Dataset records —
>>>>>

-- ==== Sys2Proof/Machine/Protection.lean ====
section
/-! DEFINITION. The passes of a half: alignment and synthesis, the confirmation rule, gates, outputs, feeders and notices,
GOOSE publication (11_protection.md). -/
namespace Sys2Proof.Machine

/-- Samples in a nominal cycle (Table PROT-1). -/
def ncyc (c : Sec08) : Nat := if c.fnom = 0 then 0 else c.prate / c.fnom

/-- The streams that enabled instances name (the expected set of a pass). -/
def expected (c : Sec08) : List Nat :=
  ((c.insts.vals.filter (·.en)).flatMap fun i => i.ins.map (·.1)).eraseDups

/-- The sample time of SmpCnt `k`: the whole second that puts it within the second before `stamp`, plus k / PRATE (R289,
R631). -/
def sampleTime (c : Sec08) (k stamp : Nat) : Nat :=
  let f := if c.prate = 0 then 0 else k * 1000000000 / c.prate
  let t := stamp / 1000000000 * 1000000000 + f
  if stamp < t then t - 1000000000 else t

/-- A stream of a half. -/
def Half.stream (x : Half) (i : Nat) : Stream := x.streams.getD i {}

/-- Change a stream of a half. -/
def Half.setStream (x : Half) (i : Nat) (st : Stream) : Half := { x with streams := x.streams.set i st }

/-- The sections half `h` runs: in SUSPENDED the new ones of the handover (Table BRC-7), otherwise the running ones. -/
def secsFor (s : State) (h : Nat) : Secs :=
  match s.cfg.apply with
  | some a => if s.brace h = 3 then a.img.secs else s.cfg.secs
  | none => s.cfg.secs

@[inherit_doc secsFor] def State.s08For (s : State) (h : Nat) : Option Sec08 := (secsFor s h).s08

/-- The half runs passes: in RUN, and in IN_STEP or SUSPENDED. -/
def passing (s : State) (h : Nat) : Bool :=
  s.fuses.suiteP && s.runs (2 + h) && (s.brace h = 2 || s.brace h = 3) && (s.s08For h).isSome

/-! ### Alignment and synthesis (R630 to R640, R978) -/

/-- The value of a stream at SmpCnt `k`, real or synthesised, as it was last held. -/
def pastChans (st : Stream) (k : Nat) : List (Nat × Nat) :=
  match st.past.find? fun p => p.1 = k with
  | some p => p.2
  | none => []

/-- Keep the value of sample `k` for synthesis (R637). -/
def keepPast (c : Sec08) (st : Stream) (k : Nat) (ch : List (Nat × Nat)) : Stream :=
  { st with past := ((k, ch) :: st.past.filter fun p => p.1 != k).take (max 1 (ncyc c)) }

/-- Synthesise sample `k` of stream `i` from the sample one cycle earlier (R633, R636); SYNMAX in a row block the stream's
instances (R639). -/
def synthesise (s : State) (h : Nat) (c : Sec08) (k i : Nat) : State :=
  let x := s.hf h
  let st := x.stream i
  let ch := pastChans st ((k + c.prate - ncyc c % max 1 c.prate) % max 1 c.prate)
  let run := st.synRun + 1
  let blocks := decide (c.synmax ≤ run) && !st.noData
  let st := keepPast c { st with
    buf := st.buf.set k ⟨0, 0xFFFF, 0, false, false, 0, ch, []⟩, synRun := run, realRun := 0, noData := st.noData || blocks } k ch
  let s := s.setHf h { x.setStream i st with nSynth := up32 x.nSynth 1 }
  let s := s.inc (Reg.PR_CNT0_SYNTH h)
  if blocks && (expected c).contains i then s.raise (Reg.PR_EVT_BLOCKED h) else s

/-- The channels whose quality marks them invalid or carries the test bit (R635). PRESUMED (log entry 21): validity is quality
bits 1:0 with 01 invalid, test is bit 11. -/
def badChans (ch : List (Nat × Nat)) : Nat :=
  ch.zipIdx.foldl (fun m p => if p.1.2 % 4 = 1 || bit p.1.2 11 then m ||| one p.2 else m) 0

/-- The channels of a real sample with the missing ones replaced from one cycle earlier. -/
def mendChans (st : Stream) (c : Sec08) (k bad : Nat) (ch : List (Nat × Nat)) : List (Nat × Nat) :=
  let old := pastChans st ((k + c.prate - ncyc c % max 1 c.prate) % max 1 c.prate)
  ch.zipIdx.map fun p => if bit bad p.2 then old.getD p.2 p.1 else p.1

/-- Put a real sample in the buffer. -/
def bufferSample (s : State) (h : Nat) (c : Sec08) (x : HalfSample) (late : Bool) : State :=
  let v := s.hf h
  let st := v.stream x.stream
  let was := st.sync
  let bad := badChans x.chans
  let ch := mendChans st c x.smp bad x.chans
  let st := keepPast c { st with
    buf := st.buf.set x.smp ⟨x.deliv, bad, (if 128 ≤ x.stream then 1 else 0), false, late, x.stamp, ch, x.chans⟩,
    synRun := 0, newest := some x.smp, sync := x.synch != 2 } x.smp ch
  let n := b2n (bad != 0)
  let s := s.setHf h { v.setStream x.stream st with nSynth := up32 v.nSynth n }
  let s := s.add (Reg.PR_CNT0_SYNTH h) n
  if x.synch != 2 && !was && (expected c).contains x.stream then s.raise (Reg.PR_EVT_BLOCKED h) else s

/-- The SmpCnts strictly between `a` and `b`, at most `n` of them. -/
def between (m a b : Nat) : Nat → List Nat
  | 0 => []
  | n + 1 => let k := (a + 1) % max 1 m; if k = b then [] else k :: between m k b n

/-- A metering packet of sample `k` (kennels 76 to 79). -/
def mtrPktIs (k : Nat) (p : List Nat) : Bool := p.getD 0 0 / 2 ^ 11 % 2 ^ 16 = k

/-- HALF_SAMPLE_DELIVERED (R630 to R640, R978). A sample 64 or more sets ahead of the next pass, or of a pass whose provisional
results have expired, is discarded and counted; a later SmpCnt of a stream makes its skipped samples synthesised at once. -/
def execHalfSampleDelivered (h : Nat) (x : HalfSample) (s : State) : Host.Outcome State Fault Refusal :=
  done s <|
    match s.s08For h with
    | none => s
    | some c =>
      if 1 < h || !passing s h || c.prate = 0 || c.prate ≤ x.smp then s
      else
        let s := if x.stream < 128 then svHalfTakes s h 1 x.stream x.deliv
          else kTakeThrough s (76 + 2 * h + (x.stream - 128) / 4) (mtrPktIs x.smp)
        let v := s.hf h
        let s := if v.next.isNone then s.setHf h { v with next := some x.smp, tk := sampleTime c x.smp x.stamp } else s
        let v := s.hf h
        let k := v.next.getD x.smp
        let d := (x.smp + c.prate - k) % c.prate
        if d < c.prate / 2 then
          if 64 ≤ d then s.inc (Reg.PR_CNT1_LATE h)
          else
            let st := v.stream x.stream
            let gap := match st.newest with
              | some n => (between c.prate n x.smp 64).filter fun j =>
                  decide ((j + c.prate - k) % c.prate < c.prate / 2) && !st.buf.has j
              | none => []
            let s := gap.foldl (fun t j => synthesise t h c j x.stream) s
            let first := !(v.streams.any fun q => (q.2.buf.get? k).any (·.syn != 0xFFFF))
            let s := bufferSample s h c x false
            let v := s.hf h
            if x.smp = k && x.synch = 2 && first then s.setHf h { v with tk := sampleTime c k x.stamp } else s
        else if v.hist.any fun p => p.k = x.smp && !p.expired then
          let had := ((v.stream x.stream).buf.get? x.smp)
          let sub := match had with
            | some b => b.syn = 0xFFFF || b.chk = 2
            | none => true
          if sub then bufferSample s h c x true else s.inc (Reg.PR_CNT1_LATE h)
        else s.inc (Reg.PR_CNT1_LATE h)

/-! ### Signals, gates and outputs (R666 to R672, R701) -/

/-- A signal's value and P bit. -/
abbrev Sig := Bool × Bool

/-- The GOOSE input boolean `i` (0x1000 on): the subscribed member, or its substitute while the subscription is lost. -/
def goSignal (s : State) (c : Sec08) (i : Nat) : Bool :=
  match c.gomap.get? i with
  | none => false
  | some (sub, mem, alt) =>
    let r := goRun s sub
    if r.lost && alt < 2 then alt = 1 else r.vals.getD mem false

<<<<<

Could you return exactly the lines above from the line with "def Half.stream (x" to the line with "none => s.cfg.secs", both included, and nothing else?

def Half.stream (x : Half) (i : Nat) : Stream := x.streams.getD i {}

/-- Change a stream of a half. -/
def Half.setStream (x : Half) (i : Nat) (st : Stream) : Half := { x with streams := x.streams.set i st }

/-- The sections half `h` runs: in SUSPENDED the new ones of the handover (Table BRC-7), otherwise the running ones. -/
def secsFor (s : State) (h : Nat) : Secs :=
  match s.cfg.apply with
  | some a => if s.brace h = 3 then a.img.secs else s.cfg.secs
  | none => s.cfg.secs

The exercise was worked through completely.